Его глаза пылают огнем:

– Да в одной строчке «Фифти сентс» больше политики, чем в сотне альбомов хиппи-педиков, которых ты слушаешь!

Вот так всегда. А я-то размечтался отпраздновать: яйцо зажарил на сливочном маслице, приправки любимой притащил, перчика. Все мне, гад, испортил.

6. Годовщина

Самое нелепое, что я видела в жизни – это моя мать в трико. Она включает видеоплеер с сорокапятиминутной спортивной программой, минут пять смехотворно крутит задом, затем все выключает и идет на кухню. Подходишь ближе и чувствуешь, как она взвинчена; а еще видишь дорожки от высохших слез на щеках.
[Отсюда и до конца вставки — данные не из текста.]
-- ==== Sys2Proof/Certificates/Slice0/Obligations.lean ====
section
/-! DEFINITION. What the model is claimed to do: for every command where it completes and what it leaves, by the rules of the
manual; and what every step keeps. Where a statement names a shared operation of the machine, that operation carries the
rule's own words; log entries named in a docstring mark the model's choices. -/

open Sys2Proof Sys2Proof.Machine

/-! ## The dictionary's path -/

/-- What an executed mailbox request leaves besides its own effect `u`: the response with STATUS OK in the buffer, DONE set
and GO cleared, the MSI-X message (none for 0xFFFF; of a vector masked in the MSI-X table a pending bit; that an
entry nobody has written is masked is log entry 102), and nothing else
(R367, R374). -/
def Obligations.HostAnswerLeavesNothingElse : Prop :=
  ∀ (s u : State) (v : Via) (m : DictMsg) (d : List Byte), v.role = .host → u.edge.hostLink = true →
    let t := s.answered u v m d
    t.dict.responseBuf = ({ m with resp := true, length := d.length, data := d }, 0) ∧
    t.dict.done = true ∧ t.dict.go = false ∧ t.dict.staged = u.dict.staged ∧ (∀ k, t.ob k = u.ob k) ∧
    t.mem = u.mem ∧ t.chan = u.chan ∧ t.jobs = u.jobs ∧ t.stands = u.stands ∧ t.fab = u.fab ∧ t.fire = u.fire ∧ t.bank = u.bank ∧
    t.power = u.power ∧
    (u.msixMasked u.dict.msixVector = false → t.edge = u.edge ∧
      t.out = u.out ++ (if u.dict.msixVector = 0xFFFF then [] else [.msix u.dict.msixVector])) ∧
    (u.msixMasked u.dict.msixVector = true → u.dict.msixVector ≠ 0xFFFF →
      t.edge = { u.edge with msixPending := nins u.edge.msixPending u.dict.msixVector } ∧ t.out = u.out)

/-- Channels over the mailbox (R150, R151, R153, R154, R176): a commit that passes every check of R151 opens the handle free
longest, with nothing fetched or written: the next of those never used (that these go out in ascending order is the model's
choice, log entry 93), or, with none left, the one freed first; a destroyed channel without outstanding tasks frees its handle;
a resumed channel goes on, and dependencies on all the tasks it halted on are met from then on (the model's choice, log entry 44). -/
def Obligations.ChannelRequestsComplete : Prop :=
  ∀ (s : State) (v : Via), HostServed s v →
    let u := s.takeRequest v
    (∀ h, u.channelFailure (u.stagedValue .host 0x4010) = none →
      ((s.chan.nextFresh = h ∧ h ≤ 65535) ∨ (65535 < s.chan.nextFresh ∧ s.chan.freed.head? = some h)) →
      ∃ t, exec (.channelCreate v) s = .next t ∧
        (∃ c, t.chanAt h = some c ∧ c.job = u.stagedValue .host 0x4010 1 ∧ c.ringBase = u.stagedValue .host 0x4010 2 ∧
          c.ringEntries = u.stagedValue .host 0x4010 4 ∧ c.cplBase = u.stagedValue .host 0x4010 5 ∧
          c.cplEntries = u.stagedValue .host 0x4010 7 ∧ c.msix = u.stagedValue .host 0x4010 8 ∧
          c.tail = 0 ∧ c.cplHead = 0 ∧ c.fetched = 0 ∧ c.written = 0 ∧ c.expected = 0 ∧ c.halted = false) ∧
        (∀ k, k ≠ h → t.chanAt k = s.chanAt k) ∧
        (if s.chan.nextFresh ≤ 65535 then t.chan.nextFresh = h + 1 ∧ t.chan.freed = s.chan.freed
         else t.chan.nextFresh = s.chan.nextFresh ∧ t.chan.freed = s.chan.freed.drop 1) ∧ t.ob Obj.lastHandle = h ∧
        (t.dict.responseBuf.1.data, t.dict.responseBuf.2) = (bytesOf h 2, 0) ∧ t.chan.tasks = s.chan.tasks ∧
        (s.residentCount < maxResident → t.mem = s.mem)) ∧
    (∀ h c, s.chanAt h = some c → c.destroying = false → s.chan.tasks.all (fun t => t.uid != c.uid) = true → c.held = [] → h < 65536 →
      ∃ t, exec (.channelDestroy v h) s = .next t ∧ t.chanAt h = none ∧ (∀ k, k ≠ h → t.chanAt k = s.chanAt k) ∧
        t.chan.freed = s.chan.freed ++ [h] ∧ t.dict.responseBuf.2 = 0 ∧ t.mem = s.mem) ∧
    (∀ h c, s.chanAt h = some c → h < 65536 →
      ∃ t, exec (.channelResume v h) s = .next t ∧ t.chanAt h = some { c with halted := false, haltedOn := [] } ∧
        (∀ k, k ≠ h → t.chanAt k = s.chanAt k) ∧ t.chan.tasks = s.chan.tasks ∧ t.dict.responseBuf.2 = 0 ∧ t.mem = s.mem)

/-- JOB_SLOT_ID_WRITE, JOB_SCRATCH_COMMIT and PROFILE_COMMIT over the mailbox (R149, R182, R205): a free slot takes an ID no
other slot has, and a slot whose job has no open channels is freed; either way it starts afresh (the model's choice, log entry 24); scratch ranges that fit and do not overlap become effective; a profile of a slot without
open channels becomes effective, and the slot's step state takes the values of Table 6-6. -/
def Obligations.JobRequestsComplete : Prop :=
  ∀ (s : State) (v : Via), HostServed s v →
    let u := s.takeRequest v
    (∀ slot id, slot < 16 → (id ≤ 0xFFF ∨ id = 0xFFFF) → s.ob (Obj.jobSlotId slot) = 0xFFFF → id ≠ 0xFFFF →
      (∀ k, k < 16 → s.ob (Obj.jobSlotId k) ≠ id) → s.ob Obj.diagEnable = 0 →
      ∃ t, exec (.jobSlotIdWrite v slot id) s = .next t ∧ t.ob (Obj.jobSlotId slot) = id ∧ t.job slot = {} ∧
        (∀ k, k < 16 → k ≠ slot → t.ob (Obj.jobSlotId k) = s.ob (Obj.jobSlotId k) ∧ t.job k = s.job k) ∧
        t.dict.responseBuf.2 = 0 ∧ t.mem = s.mem ∧ t.chan = s.chan) ∧
    (∀ slot job, slot < 16 → s.jobOf slot = some job → s.jobChans job = [] → s.ob Obj.diagEnable = 0 →
      ∃ t, exec (.jobSlotIdWrite v slot 0xFFFF) s = .next t ∧ t.jobOf slot = none ∧ t.job slot = {} ∧
        (∀ k, k < 16 → k ≠ slot → t.ob (Obj.jobSlotId k) = s.ob (Obj.jobSlotId k) ∧ t.job k = s.job k) ∧
        t.dict.responseBuf.2 = 0 ∧ t.mem = s.mem ∧ t.chan = s.chan) ∧
    ((∀ k, k < 16 → u.stagedValue .host 0x4015 (k + 1) ≤ 0xFFFF ∧
        fld (u.stagedValue .host 0x4015 (k + 1)) 8 8 + fld (u.stagedValue .host 0x4015 (k + 1)) 0 8 ≤ 32) →
      (∀ a b, a < 16 → b < a → overlaps (fld (u.stagedValue .host 0x4015 (a + 1)) 8 8) (fld (u.stagedValue .host 0x4015 (a + 1)) 0 8)
        (fld (u.stagedValue .host 0x4015 (b + 1)) 8 8) (fld (u.stagedValue .host 0x4015 (b + 1)) 0 8) = false) →
      s.chan.tasks = [] →
      ∃ t, exec (.jobScratchCommit v) s = .next t ∧
        (∀ k, k < 16 → t.ob (Obj.jobScratch k) = u.stagedValue .host 0x4015 (k + 1)) ∧
        t.stagedAt .host 0x4015 = none ∧ t.dict.responseBuf.2 = 0 ∧ t.mem = s.mem ∧ t.chan = s.chan ∧ t.jobs = s.jobs) ∧
    (∀ slot, slot < 16 → u.rangeFailure .host (0x3100 + slot) = none →
      u.stagedValue .host (0x3100 + slot) 9 ≤ u.stagedValue .host (0x3100 + slot) 7 →
      u.stagedValue .host (0x3100 + slot) 7 ≤ u.stagedValue .host (0x3100 + slot) 10 →
      s.chan.chans = [] → (s.job slot).gen = none →
      ∃ t, exec (.profileCommit v slot) s = .next t ∧
        (∀ k, 1 ≤ k → k ≤ 11 → t.ob (okey (0x3100 + slot) k) = u.stagedValue .host (0x3100 + slot) k) ∧
        t.ob (Obj.currentStep slot) = u.stagedValue .host (0x3100 + slot) 5 ∧ t.ob (Obj.attempt slot) = 0 ∧
        t.ob (Obj.lastCommitted slot) = 2 ^ 64 - 1 ∧ t.ob (Obj.lossScaleExp slot) = u.stagedValue .host (0x3100 + slot) 7 ∧
        t.ob (Obj.cleanSteps slot) = 0 ∧ t.ob (Obj.stepsPassed slot) = 0 ∧ t.ob (Obj.stepsSkipped slot) = 0 ∧
        t.ob (Obj.stepsTainted slot) = 0 ∧ t.ob (Obj.lastLoss slot) = 0 ∧ t.ob (Obj.jobPace slot) = 0 ∧ (t.job slot).faulted = false ∧ (t.job slot).stepEnd = none ∧
        t.stagedAt .host (0x3100 + slot) = none ∧ t.dict.responseBuf.2 = 0 ∧ t.mem = s.mem ∧ t.chan = s.chan)

/-- REGION_TABLE_COMMIT, GUEST_RIGHTS_COMMIT and STEADY_LOAD_COMMIT over the mailbox (R128, R129, R345, R420). -/
def Obligations.TableAndRightsCommitsComplete : Prop :=
  ∀ (s : State) (v : Via), HostServed s v →
    let u := s.takeRequest v
    (∀ l, (u.stagedEntries .host 0x6100 1 32).map (fun x => x.map (BitVec.ofNat 256)) = some l → regionTableOk (u.cap 4) l = true →
      u.regionBusy l = false →
      exec (.regionTableCommit v) s = .next (s.answered
        ((({ u with mem := { u.mem with regions := l } } : State).remap (remapped s.mem.regions l)).discard .host 0x6100) v (commitMsg v 0x6100) [])) ∧
    (s.cap 4 = true → (∀ t ∈ s.chan.tasks, names t.desc 0x500000000000 0x2000000000 = false) →
      ∃ t, exec (.guestRightsCommit v) s = .next t ∧
        (∀ k, k < 2 → t.ob (Obj.guestRights k) = u.stagedValue .host 0x9020 (k + 1)) ∧ t.stagedAt .host 0x9020 = none ∧
        t.dict.responseBuf.2 = 0 ∧ t.mem = s.mem ∧ t.chan = s.chan) ∧
    (u.stagedValue .host 0x2004 1 = 0 → 1100 ≤ u.stagedValue .host 0x2004 2 → u.stagedValue .host 0x2004 2 ≤ u.capNoSteady →
      50 ≤ u.stagedValue .host 0x2004 3 → u.stagedValue .host 0x2004 3 ≤ 1000 →
      ∃ t, exec (.steadyLoadCommit v) s = .next t ∧ t.ob Obj.steadyEnable = 0 ∧
        t.ob Obj.steadySetpoint = u.stagedValue .host 0x2004 2 ∧ t.ob Obj.rampLimit = u.stagedValue .host 0x2004 3 ∧
        t.power.ballastMw = 0 ∧ t.stagedAt .host 0x2004 = none ∧ t.dict.responseBuf.2 = 0 ∧ t.mem = s.mem) ∧
    (u.stagedValue .host 0x2004 1 = 1 → s.cap 2 = true → 1100 ≤ u.stagedValue .host 0x2004 2 →
      u.stagedValue .host 0x2004 2 ≤ u.capNoSteady → 50 ≤ u.stagedValue .host 0x2004 3 → u.stagedValue .host 0x2004 3 ≤ 1000 →
      s.power.borrowed = [] →
      ∃ t, exec (.steadyLoadCommit v) s = .next t ∧ t.steady = true ∧ t.ob Obj.steadySetpoint = u.stagedValue .host 0x2004 2 ∧
        t.ob Obj.rampLimit = u.stagedValue .host 0x2004 3 ∧ t.dict.responseBuf.2 = 0 ∧ t.mem = s.mem)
Потом заглядываешь в коробку с шоколадным печеньем, а там половины уже нет.

– У нас сегодня годовщина свадьбы, – говорит мама рассеянно. Она занята растениями – поливает и обрезает секатором. «Вертушка» по-прежнему крутит спортивную программу, правда, никто не смотрит. Мне скучно, усаживаюсь с Инди посмотреть мультики по другому каналу.

– А сколько лет вы женаты? – спрашивает Индиго.

Тут входит отец. Мама только собралась что-то сказать, как он фыркает:

– Какая разница? Нет никакой любви, все это химические реакции. День святого Валентина – обман и жульничество.

Господи, ну и тупица.

– Что ты понимаешь? – спрашиваю я. – Да и вообще, не лицемерь. У тебя на руке татушка с именем жены.

Он бросает взгляд на запястье, потом тупо пялится в наши мультики. Скуби Ду и Шэгги драпают от вовсе не страшного чудовища. Я вижу на отцовском лице неуверенную улыбку и слышу в ответ:

– Ты просто юная идеалистка. Подрастешь – поумнеешь.

Встречаюсь с ним взглядом.

– Ты тоже подрос и поумнел?

Теперь и Инди внимательно смотрит на него.

– Я никогда не был идеалистом. Я всегда был реалистом. – Отец плюхается в огромное кресло. – И я всегда был занят – зарабатывал деньги, чтобы ты с сестренкой каталась на лошади и училась ненавидеть своего папу. – Нервно хохотнув, он протягивает руку и требу шит длинные волосы Индиго.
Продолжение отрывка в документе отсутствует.